Tested with: openstack-neutron-openvswitch-2014.1.2-4.el6ost.noarch I see the same behavior as I mentioned in Comment #5: Post openvswitch service restart, the tunnel devices are not restored, and therefore connectivity is broken. In regards to the flows, this is how there look after restart: NXST_FLOW reply (xid=0x4): cookie=0x0, duration=15.827s, table=0, n_packets=4, n_bytes=288, idle_age=6, priority=0 actions=drop cookie=0x0, duration=15.884s, table=0, n_packets=0, n_bytes=0, idle_age=15, priority=1,in_port=1 actions=resubmit(,1) cookie=0x0, duration=15.717s, table=1, n_packets=0, n_bytes=0, idle_age=15, priority=1,dl_dst=01:00:00:00:00:00/01:00:00:00:00:00 actions=resubmit(,21) cookie=0x0, duration=15.773s, table=1, n_packets=0, n_bytes=0, idle_age=15, priority=1,dl_dst=00:00:00:00:00:00/01:00:00:00:00:00 actions=resubmit(,20) cookie=0x0, duration=15.663s, table=2, n_packets=0, n_bytes=0, idle_age=15, priority=0 actions=drop cookie=0x0, duration=15.607s, table=3, n_packets=0, n_bytes=0, idle_age=15, priority=0 actions=drop cookie=0x0, duration=14.062s, table=3, n_packets=0, n_bytes=0, idle_age=14, priority=1,tun_id=0xa actions=mod_vlan_vid:1,resubmit(,10) cookie=0x0, duration=15.549s, table=10, n_packets=0, n_bytes=0, idle_age=15, priority=1 actions=learn(table=20,hard_timeout=300,priority=1,NXM_OF_VLAN_TCI[0..11],NXM_OF_ETH_DST[]=NXM_OF_ETH_SRC[],load:0->NXM_OF_VLAN_TCI[],load:NXM_NX_TUN_ID[]->NXM_NX_TUN_ID[],output:NXM_OF_IN_PORT[]),output:1 cookie=0x0, duration=15.495s, table=20, n_packets=0, n_bytes=0, idle_age=15, priority=0 actions=resubmit(,21) cookie=0x0, duration=14.238s, table=20, n_packets=0, n_bytes=0, idle_age=14, priority=2,dl_vlan=1,dl_dst=fa:16:3e:c7:56:c2 actions=strip_vlan,set_tunnel:0xa,output:2 cookie=0x0, duration=14.237s, table=20, n_packets=0, n_bytes=0, idle_age=14, priority=2,dl_vlan=1,dl_dst=fa:16:3e:97:e8:97 actions=strip_vlan,set_tunnel:0xa,output:3 cookie=0x0, duration=14.237s, table=20, n_packets=0, n_bytes=0, idle_age=14, priority=2,dl_vlan=1,dl_dst=fa:16:3e:41:d6:68 actions=strip_vlan,set_tunnel:0xa,output:3 cookie=0x0, duration=14.238s, table=20, n_packets=0, n_bytes=0, idle_age=14, priority=2,dl_vlan=1,dl_dst=fa:16:3e:e5:c4:0f actions=strip_vlan,set_tunnel:0xa,output:2 cookie=0x0, duration=15.438s, table=21, n_packets=0, n_bytes=0, idle_age=15, priority=0 actions=drop cookie=0x0, duration=14.522s, table=21, n_packets=0, n_bytes=0, idle_age=14, dl_vlan=1 actions=strip_vlan,set_tunnel:0xa,output:2,output:3
fdb entries are not re-created after restarting openvswitch as this information is held in db and agent doesn't ask neutron-server for it.
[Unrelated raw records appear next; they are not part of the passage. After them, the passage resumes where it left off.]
/-- While BUSY, CMD, IN_LEN, FREQ and IN writes are dropped, answer OKAY and set OVERRUN; writes to IRQ_EN and
IRQ_STATUS take effect; every other write changes nothing (20_memory.md rule R80, 10_state.md rule R29). -/
def Obligations.BusyDropsWrites : Prop :=
  ∀ (s : State) (addr : Word) (size : Nat) (v : Word), s.busy = true →
    (isDroppedWhileBusy s addr size → busWrite s addr size v = ({ s with overrun := true }, .write .okay)) ∧
    (busWrite s 0x03C#32 4 v = ({ s with irqEn := v.getLsbD 0 }, .write .okay)) ∧
    (busWrite s 0x040#32 4 v = ({ s with irqDone := s.irqDone && !v.getLsbD 0 }, .write .okay)) ∧
    (¬ isDroppedWhileBusy s addr size → ¬ (size = 4 ∧ (addr = 0x03C#32 ∨ addr = 0x040#32)) →
      (busWrite s addr size v).1 = s)

/-- A write to a read-only register or a reserved offset is ignored in IDLE and in BUSY: OKAY and no change; a read of
a reserved offset returns 0 while IDLE (10_state.md rules R53 and R54). -/
def Obligations.ReadOnlyOffsetsIgnoreWrites : Prop :=
  ∀ (s : State) (off : Nat) (v : Word), off < 0x10000 → off % 4 = 0 →
    (off ≠ 0x004 → off ≠ 0x014 → off ≠ 0x03C → off ≠ 0x040 → (off < 0x400 ∨ 0x800 ≤ off) →
      busWrite s (BitVec.ofNat 32 off) 4 v = (s, .write .okay)) ∧
    (s.busy = false → ((0x04C ≤ off ∧ off < 0x400) ∨ (0x800 ≤ off ∧ off < 0x1000) ∨
        (0x1FF8 ≤ off ∧ off < 0x2000) ∨ (0x2400 ≤ off ∧ off < 0x4000) ∨ 0x6000 ≤ off) →
      busRead s (BitVec.ofNat 32 off) 4 = (s, .read 0 .okay))

/-- SLVERR is the response to exactly the four kinds of transaction of 20_memory.md rule R78, and such a transaction
changes no state and reads 0 (R75). -/
def Obligations.SlverrExactlyAsListed : Prop :=
  ∀ (s : State) (addr : Word) (size : Nat) (v : Word),
    (isBadAccess s addr size → busRead s addr size = (s, .read 0 .slverr)) ∧
    (¬ isBadAccess s addr size → ∃ t data, busRead s addr size = (t, .read data .okay)) ∧
    ((isBadAccess s addr size ∨ 0x80000000 ≤ addr.toNat) → busWrite s addr size v = (s, .write .slverr)) ∧
    (¬ (isBadAccess s addr size ∨ 0x80000000 ≤ addr.toNat) → ∃ t, busWrite s addr size v = (t, .write .okay))

/-- A read has no side effect (20_memory.md rule R83): nothing of the machine changes, only the model's counter of
draws may move, and with CORE IDLE not even that. A read of a window while IDLE returns the byte (R82). -/
def Obligations.ReadsHaveNoSideEffect : Prop :=
  ∀ (s : State) (addr : Word) (size : Nat),
    ((busRead s addr size).1 = s ∨ (busRead s addr size).1 = { s with fresh := s.fresh + 1 }) ∧
    (s.busy = false → (busRead s addr size).1 = s ∧
      (∀ a, a < s.inCap → a < 2 ^ 30 → (busRead s (BitVec.ofNat 32 (0x40000000 + a)) 1).2 =
        .read ((inByte s a).setWidth 32) .okay) ∧
      (∀ a, a < s.outCap → a < 2 ^ 30 → (busRead s (BitVec.ofNat 32 (0x80000000 + a)) 1).2 =
        .read ((outByte s a).setWidth 32) .okay))

/-- What each register reads as while IDLE (10_state.md rules R23 to R25 and R34 to R44), with the state as it was: its
field, the bits the spec does not list 0; ERR_CODE is the byte of 60_exceptions.md rule R231. -/
def Obligations.RegistersReadTheirFields : Prop :=
  ∀ s : State, s.busy = false →
    busRead s 0x000#32 4 = (s, .read 0x48554631#32 .okay) ∧
    busRead s 0x004#32 4 = (s, .read s.cmd .okay) ∧
    (∀ c ∈ [(ErrCode.none, 0x00#32), (.illegalCmd, 0x01#32), (.sequence, 0x02#32), (.inLenRange, 0x03#32),
        (.outOverflow, 0x04#32), (.symbolAbsent, 0x05#32), (.weightOverflow, 0x06#32), (.mcShortHeader, 0x10#32),
        (.mcLength, 0x11#32), (.mcTableFormat, 0x12#32), (.mcTableOrder, 0x13#32), (.mcTableZero, 0x14#32),
        (.mcPadding, 0x15#32), (.mcPadEmpty, 0x16#32), (.desync, 0x20#32)],
      s.errCode = c.1 → busRead s 0x00C#32 4 = (s, .read c.2 .okay)) ∧
    busRead s 0x010#32 4 = (s, .read s.errInfo .okay) ∧
    busRead s 0x014#32 4 = (s, .read s.inLen .okay) ∧
    busRead s 0x018#32 4 = (s, .read s.outLen .okay) ∧
    busRead s 0x01C#32 4 = (s, .read (BitVec.ofNat 32 s.pad.toNat) .okay) ∧
    busRead s 0x020#32 4 = (s, .read (BitVec.ofNat 32 s.nsym.toNat) .okay) ∧
    busRead s 0x024#32 4 = (s, .read (BitVec.ofNat 32 s.nnodes.toNat) .okay) ∧
    busRead s 0x028#32 4 = (s, .read (BitVec.ofNat 32 s.root.toNat) .okay) ∧
    busRead s 0x02C#32 4 = (s, .read s.payloadOff .okay) ∧
    busRead s 0x030#32 4 = (s, .read s.payloadLen .okay) ∧
    (∃ lo hi : Word, busRead s 0x034#32 4 = (s, .read lo .okay) ∧ busRead s 0x038#32 4 = (s, .read hi .okay) ∧
      hi.toNat * 2 ^ 32 + lo.toNat = s.bitlen.toNat) ∧
    busRead s 0x03C#32 4 = (s, .read (if s.irqEn then 1#32 else 0#32) .okay) ∧
    busRead s 0x040#32 4 = (s, .read (if s.irqDone then 1#32 else 0#32) .okay) ∧
    ∀ sym : Byte, busRead s (BitVec.ofNat 32 (0x400 + 4 * sym.toNat)) 4 = (s, .read (freqOf s sym) .okay)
The fix in upstream is another one now (still in progress): https://review.openstack.org/#/c/159775/
upstream reviews 159775, 101581 and 107409 have been abandoned. Launchpad bug is scheduled for liberty-3 milestone
I don't think that there a special reason to track this bug anymore. Closing for now as the issue is clear and workaround exists.